- [TASK STATEMENT] Among the records that follow, find each line holding the word "generation" and copy it.

(Records from a collection)
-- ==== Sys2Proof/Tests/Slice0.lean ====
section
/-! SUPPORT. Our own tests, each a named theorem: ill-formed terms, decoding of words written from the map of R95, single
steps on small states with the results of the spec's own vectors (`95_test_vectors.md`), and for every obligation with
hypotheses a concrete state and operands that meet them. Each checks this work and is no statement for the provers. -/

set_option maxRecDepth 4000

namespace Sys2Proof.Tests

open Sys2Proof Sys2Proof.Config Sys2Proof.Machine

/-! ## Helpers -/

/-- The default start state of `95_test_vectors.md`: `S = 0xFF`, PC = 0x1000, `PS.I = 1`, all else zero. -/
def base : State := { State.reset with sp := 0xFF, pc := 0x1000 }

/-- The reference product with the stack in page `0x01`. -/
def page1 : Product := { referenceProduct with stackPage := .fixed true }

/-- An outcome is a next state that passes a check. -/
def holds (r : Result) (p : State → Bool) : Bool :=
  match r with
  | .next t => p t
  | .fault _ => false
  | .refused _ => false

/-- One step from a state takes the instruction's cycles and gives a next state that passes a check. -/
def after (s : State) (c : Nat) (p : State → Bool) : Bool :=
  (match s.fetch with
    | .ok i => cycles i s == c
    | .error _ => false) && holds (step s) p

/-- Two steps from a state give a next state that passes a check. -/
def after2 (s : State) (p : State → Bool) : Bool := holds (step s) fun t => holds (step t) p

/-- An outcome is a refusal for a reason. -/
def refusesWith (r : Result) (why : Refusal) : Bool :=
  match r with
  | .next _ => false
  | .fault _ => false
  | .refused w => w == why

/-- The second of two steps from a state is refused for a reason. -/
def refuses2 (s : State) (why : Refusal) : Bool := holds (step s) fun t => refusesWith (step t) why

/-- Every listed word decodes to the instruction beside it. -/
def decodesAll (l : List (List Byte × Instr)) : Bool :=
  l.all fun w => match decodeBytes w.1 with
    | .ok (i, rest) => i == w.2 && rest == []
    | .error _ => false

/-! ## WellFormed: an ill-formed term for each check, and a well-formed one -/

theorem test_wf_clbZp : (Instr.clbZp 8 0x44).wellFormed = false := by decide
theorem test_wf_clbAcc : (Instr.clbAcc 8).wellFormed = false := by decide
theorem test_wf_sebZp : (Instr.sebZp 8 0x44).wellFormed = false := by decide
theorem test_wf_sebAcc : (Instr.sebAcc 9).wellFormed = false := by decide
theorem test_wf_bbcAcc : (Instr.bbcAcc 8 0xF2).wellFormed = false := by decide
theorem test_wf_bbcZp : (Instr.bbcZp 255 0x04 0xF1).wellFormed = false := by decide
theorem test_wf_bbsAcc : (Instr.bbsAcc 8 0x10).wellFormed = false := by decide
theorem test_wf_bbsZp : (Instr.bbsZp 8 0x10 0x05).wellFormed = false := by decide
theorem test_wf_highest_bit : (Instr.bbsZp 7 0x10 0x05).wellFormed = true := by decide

---

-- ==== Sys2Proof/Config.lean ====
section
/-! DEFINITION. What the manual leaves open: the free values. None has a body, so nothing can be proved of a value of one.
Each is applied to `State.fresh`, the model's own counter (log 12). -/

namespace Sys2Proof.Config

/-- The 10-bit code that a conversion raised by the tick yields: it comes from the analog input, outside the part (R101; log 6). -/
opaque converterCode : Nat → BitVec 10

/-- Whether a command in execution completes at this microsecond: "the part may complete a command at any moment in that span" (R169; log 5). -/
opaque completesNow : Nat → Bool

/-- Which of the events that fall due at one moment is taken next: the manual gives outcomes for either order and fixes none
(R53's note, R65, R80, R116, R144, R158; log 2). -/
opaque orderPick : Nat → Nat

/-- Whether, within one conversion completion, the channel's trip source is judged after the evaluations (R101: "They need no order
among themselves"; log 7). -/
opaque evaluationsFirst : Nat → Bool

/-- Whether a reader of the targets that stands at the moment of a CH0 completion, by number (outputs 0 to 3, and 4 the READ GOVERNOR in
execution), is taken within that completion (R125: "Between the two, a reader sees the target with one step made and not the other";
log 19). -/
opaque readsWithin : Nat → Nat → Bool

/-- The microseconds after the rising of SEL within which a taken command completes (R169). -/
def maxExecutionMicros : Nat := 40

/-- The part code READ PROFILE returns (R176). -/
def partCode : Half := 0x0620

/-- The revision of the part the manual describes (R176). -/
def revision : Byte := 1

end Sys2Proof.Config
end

...

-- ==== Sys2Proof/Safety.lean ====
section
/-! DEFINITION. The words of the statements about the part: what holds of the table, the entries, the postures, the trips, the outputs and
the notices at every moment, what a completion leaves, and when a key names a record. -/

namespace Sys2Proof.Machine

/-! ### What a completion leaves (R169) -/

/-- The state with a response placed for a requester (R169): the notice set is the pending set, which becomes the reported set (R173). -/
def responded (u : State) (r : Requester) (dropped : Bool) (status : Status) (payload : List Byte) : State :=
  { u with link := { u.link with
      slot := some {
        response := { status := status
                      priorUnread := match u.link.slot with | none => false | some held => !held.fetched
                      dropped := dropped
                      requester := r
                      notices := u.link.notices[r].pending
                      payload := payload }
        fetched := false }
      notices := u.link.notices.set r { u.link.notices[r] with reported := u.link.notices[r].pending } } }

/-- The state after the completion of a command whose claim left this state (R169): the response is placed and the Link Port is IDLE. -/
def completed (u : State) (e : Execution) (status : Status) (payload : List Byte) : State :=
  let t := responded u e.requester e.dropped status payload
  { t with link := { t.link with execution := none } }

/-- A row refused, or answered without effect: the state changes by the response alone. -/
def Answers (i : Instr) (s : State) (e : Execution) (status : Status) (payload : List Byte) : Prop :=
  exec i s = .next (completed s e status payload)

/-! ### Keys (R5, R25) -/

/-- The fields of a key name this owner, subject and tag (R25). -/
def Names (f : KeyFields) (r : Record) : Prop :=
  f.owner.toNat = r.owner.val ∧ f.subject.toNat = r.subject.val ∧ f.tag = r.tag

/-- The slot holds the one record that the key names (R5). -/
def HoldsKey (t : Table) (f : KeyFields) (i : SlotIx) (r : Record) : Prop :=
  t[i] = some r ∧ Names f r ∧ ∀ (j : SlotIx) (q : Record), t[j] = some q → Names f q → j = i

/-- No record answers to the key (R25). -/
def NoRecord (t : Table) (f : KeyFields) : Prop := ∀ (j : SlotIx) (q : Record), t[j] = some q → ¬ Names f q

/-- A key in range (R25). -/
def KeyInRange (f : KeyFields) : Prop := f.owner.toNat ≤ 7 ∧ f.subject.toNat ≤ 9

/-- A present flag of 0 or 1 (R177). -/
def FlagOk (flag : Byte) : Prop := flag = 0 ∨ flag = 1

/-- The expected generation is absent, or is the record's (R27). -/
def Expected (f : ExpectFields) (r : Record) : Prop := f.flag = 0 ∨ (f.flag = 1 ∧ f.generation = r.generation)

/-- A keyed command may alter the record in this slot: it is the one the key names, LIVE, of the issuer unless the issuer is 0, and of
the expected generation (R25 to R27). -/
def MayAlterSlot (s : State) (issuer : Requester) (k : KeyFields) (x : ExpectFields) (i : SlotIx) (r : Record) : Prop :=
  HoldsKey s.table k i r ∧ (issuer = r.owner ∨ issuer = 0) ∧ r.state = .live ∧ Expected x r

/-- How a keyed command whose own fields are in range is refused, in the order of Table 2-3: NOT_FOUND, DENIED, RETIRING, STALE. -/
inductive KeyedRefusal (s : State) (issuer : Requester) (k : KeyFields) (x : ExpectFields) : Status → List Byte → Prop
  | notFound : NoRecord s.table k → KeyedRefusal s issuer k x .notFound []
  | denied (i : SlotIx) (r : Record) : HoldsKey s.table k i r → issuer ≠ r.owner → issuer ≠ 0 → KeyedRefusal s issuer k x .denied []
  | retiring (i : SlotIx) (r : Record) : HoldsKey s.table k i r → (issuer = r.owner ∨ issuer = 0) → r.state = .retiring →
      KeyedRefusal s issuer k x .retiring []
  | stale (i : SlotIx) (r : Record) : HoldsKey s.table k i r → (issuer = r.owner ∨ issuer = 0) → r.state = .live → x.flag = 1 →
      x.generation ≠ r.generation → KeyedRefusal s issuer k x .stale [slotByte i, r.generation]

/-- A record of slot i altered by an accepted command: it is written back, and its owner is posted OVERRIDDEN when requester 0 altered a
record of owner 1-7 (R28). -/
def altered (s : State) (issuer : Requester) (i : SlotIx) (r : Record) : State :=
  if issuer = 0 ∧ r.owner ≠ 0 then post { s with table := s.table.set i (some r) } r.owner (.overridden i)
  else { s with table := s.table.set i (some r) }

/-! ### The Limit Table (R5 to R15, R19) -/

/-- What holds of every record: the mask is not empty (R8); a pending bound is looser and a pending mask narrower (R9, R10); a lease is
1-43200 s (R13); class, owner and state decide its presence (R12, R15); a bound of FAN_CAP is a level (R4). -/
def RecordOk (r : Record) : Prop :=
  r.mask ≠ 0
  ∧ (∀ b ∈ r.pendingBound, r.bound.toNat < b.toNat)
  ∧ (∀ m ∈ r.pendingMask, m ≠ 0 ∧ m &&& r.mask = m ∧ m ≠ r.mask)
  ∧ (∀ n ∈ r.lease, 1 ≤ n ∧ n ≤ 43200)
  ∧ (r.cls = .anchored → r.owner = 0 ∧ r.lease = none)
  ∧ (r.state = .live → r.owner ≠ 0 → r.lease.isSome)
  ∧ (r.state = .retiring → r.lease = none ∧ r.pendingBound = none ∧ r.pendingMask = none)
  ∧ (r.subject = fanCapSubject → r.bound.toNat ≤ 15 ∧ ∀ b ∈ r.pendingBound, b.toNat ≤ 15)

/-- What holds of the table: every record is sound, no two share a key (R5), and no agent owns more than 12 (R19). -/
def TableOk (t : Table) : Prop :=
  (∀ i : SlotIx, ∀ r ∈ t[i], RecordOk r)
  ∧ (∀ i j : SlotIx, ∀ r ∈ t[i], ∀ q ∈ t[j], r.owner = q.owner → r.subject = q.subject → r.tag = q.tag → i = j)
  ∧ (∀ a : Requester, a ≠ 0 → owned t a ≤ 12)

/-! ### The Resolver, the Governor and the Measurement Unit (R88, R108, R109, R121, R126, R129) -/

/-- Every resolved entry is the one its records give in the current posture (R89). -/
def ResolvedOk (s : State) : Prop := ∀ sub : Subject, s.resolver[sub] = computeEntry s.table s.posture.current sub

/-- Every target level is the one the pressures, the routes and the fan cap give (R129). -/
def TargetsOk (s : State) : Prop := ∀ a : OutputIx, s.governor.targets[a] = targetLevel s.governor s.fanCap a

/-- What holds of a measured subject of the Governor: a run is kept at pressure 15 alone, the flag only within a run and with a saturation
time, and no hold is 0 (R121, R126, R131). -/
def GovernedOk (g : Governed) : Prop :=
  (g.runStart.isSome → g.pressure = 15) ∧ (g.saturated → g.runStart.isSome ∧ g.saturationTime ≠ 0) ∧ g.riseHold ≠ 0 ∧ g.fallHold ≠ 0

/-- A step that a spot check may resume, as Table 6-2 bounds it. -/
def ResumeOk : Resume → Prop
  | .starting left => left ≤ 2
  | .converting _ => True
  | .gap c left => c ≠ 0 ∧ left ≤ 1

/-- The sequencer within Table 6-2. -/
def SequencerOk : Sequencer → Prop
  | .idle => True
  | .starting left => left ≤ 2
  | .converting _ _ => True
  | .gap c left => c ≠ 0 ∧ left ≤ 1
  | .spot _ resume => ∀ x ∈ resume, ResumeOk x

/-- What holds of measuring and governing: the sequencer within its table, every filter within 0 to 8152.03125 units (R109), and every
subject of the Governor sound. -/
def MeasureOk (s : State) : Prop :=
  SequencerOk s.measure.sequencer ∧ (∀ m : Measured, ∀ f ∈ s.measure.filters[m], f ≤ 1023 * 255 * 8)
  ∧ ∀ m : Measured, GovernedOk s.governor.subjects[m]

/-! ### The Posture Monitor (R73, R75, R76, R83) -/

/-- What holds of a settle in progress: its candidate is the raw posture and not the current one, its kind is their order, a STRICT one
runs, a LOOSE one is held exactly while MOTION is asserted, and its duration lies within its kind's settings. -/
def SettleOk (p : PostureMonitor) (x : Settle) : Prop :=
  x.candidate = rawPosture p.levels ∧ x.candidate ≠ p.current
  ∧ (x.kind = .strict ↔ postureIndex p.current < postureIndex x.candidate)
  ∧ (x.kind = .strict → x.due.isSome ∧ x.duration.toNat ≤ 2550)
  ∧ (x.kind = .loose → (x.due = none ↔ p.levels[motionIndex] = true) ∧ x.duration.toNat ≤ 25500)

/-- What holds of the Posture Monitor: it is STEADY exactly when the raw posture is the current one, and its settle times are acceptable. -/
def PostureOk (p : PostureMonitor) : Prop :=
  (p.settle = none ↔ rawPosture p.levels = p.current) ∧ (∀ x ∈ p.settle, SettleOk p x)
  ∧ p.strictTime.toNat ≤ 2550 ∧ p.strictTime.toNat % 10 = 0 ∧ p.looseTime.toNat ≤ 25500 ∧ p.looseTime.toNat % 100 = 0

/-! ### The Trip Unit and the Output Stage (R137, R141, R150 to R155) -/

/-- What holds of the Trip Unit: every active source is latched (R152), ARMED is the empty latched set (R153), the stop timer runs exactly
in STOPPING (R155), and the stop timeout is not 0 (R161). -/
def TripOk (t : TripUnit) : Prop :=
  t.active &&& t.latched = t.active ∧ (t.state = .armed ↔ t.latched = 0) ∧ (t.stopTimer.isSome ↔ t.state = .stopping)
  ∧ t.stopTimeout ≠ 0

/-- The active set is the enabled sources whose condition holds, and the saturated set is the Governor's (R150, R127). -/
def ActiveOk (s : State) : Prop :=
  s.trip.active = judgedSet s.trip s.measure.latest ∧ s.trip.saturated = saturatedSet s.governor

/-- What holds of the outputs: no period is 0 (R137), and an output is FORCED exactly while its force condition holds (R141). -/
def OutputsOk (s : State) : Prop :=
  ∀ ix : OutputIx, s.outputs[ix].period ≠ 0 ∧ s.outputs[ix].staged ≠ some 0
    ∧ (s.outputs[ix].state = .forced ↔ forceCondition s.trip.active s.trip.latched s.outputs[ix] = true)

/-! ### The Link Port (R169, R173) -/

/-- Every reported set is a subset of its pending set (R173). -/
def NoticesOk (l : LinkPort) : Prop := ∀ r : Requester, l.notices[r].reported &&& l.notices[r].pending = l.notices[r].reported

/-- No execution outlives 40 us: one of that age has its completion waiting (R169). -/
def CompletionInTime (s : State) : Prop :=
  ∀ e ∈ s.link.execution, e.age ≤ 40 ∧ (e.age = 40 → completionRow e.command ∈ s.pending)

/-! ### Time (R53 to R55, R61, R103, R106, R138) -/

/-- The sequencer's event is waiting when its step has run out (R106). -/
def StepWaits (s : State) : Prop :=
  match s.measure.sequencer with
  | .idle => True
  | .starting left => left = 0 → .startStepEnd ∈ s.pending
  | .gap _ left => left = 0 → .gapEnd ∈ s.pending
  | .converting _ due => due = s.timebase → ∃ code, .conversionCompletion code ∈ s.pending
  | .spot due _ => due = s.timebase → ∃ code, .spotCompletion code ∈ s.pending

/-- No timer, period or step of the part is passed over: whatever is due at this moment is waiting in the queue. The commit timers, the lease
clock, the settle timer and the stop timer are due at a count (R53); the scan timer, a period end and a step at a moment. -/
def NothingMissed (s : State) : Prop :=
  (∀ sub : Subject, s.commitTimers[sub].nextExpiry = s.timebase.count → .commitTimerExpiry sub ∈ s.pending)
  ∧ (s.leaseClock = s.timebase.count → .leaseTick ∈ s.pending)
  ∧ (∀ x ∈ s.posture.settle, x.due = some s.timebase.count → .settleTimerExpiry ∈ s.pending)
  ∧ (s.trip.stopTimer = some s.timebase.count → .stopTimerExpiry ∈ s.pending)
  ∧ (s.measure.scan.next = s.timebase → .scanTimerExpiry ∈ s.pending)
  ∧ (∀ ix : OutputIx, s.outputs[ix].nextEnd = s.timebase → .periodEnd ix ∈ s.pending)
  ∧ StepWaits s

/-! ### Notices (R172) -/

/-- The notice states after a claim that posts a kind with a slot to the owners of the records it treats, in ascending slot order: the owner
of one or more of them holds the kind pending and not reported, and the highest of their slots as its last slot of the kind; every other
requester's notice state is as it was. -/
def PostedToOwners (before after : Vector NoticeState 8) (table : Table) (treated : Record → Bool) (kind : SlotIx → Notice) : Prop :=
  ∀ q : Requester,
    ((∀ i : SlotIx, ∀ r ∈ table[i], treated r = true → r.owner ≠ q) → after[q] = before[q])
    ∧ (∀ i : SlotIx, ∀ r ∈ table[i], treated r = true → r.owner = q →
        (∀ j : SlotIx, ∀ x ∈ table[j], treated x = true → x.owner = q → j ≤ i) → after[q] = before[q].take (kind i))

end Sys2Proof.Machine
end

- [OUTPUT OF THE EXERCISE]
/-- The expected generation is absent, or is the record's (R27). -/
def Expected (f : ExpectFields) (r : Record) : Prop := f.flag = 0 ∨ (f.flag = 1 ∧ f.generation = r.generation)
the expected generation (R25 to R27). -/
      x.generation ≠ r.generation → KeyedRefusal s issuer k x .stale [slotByte i, r.generation]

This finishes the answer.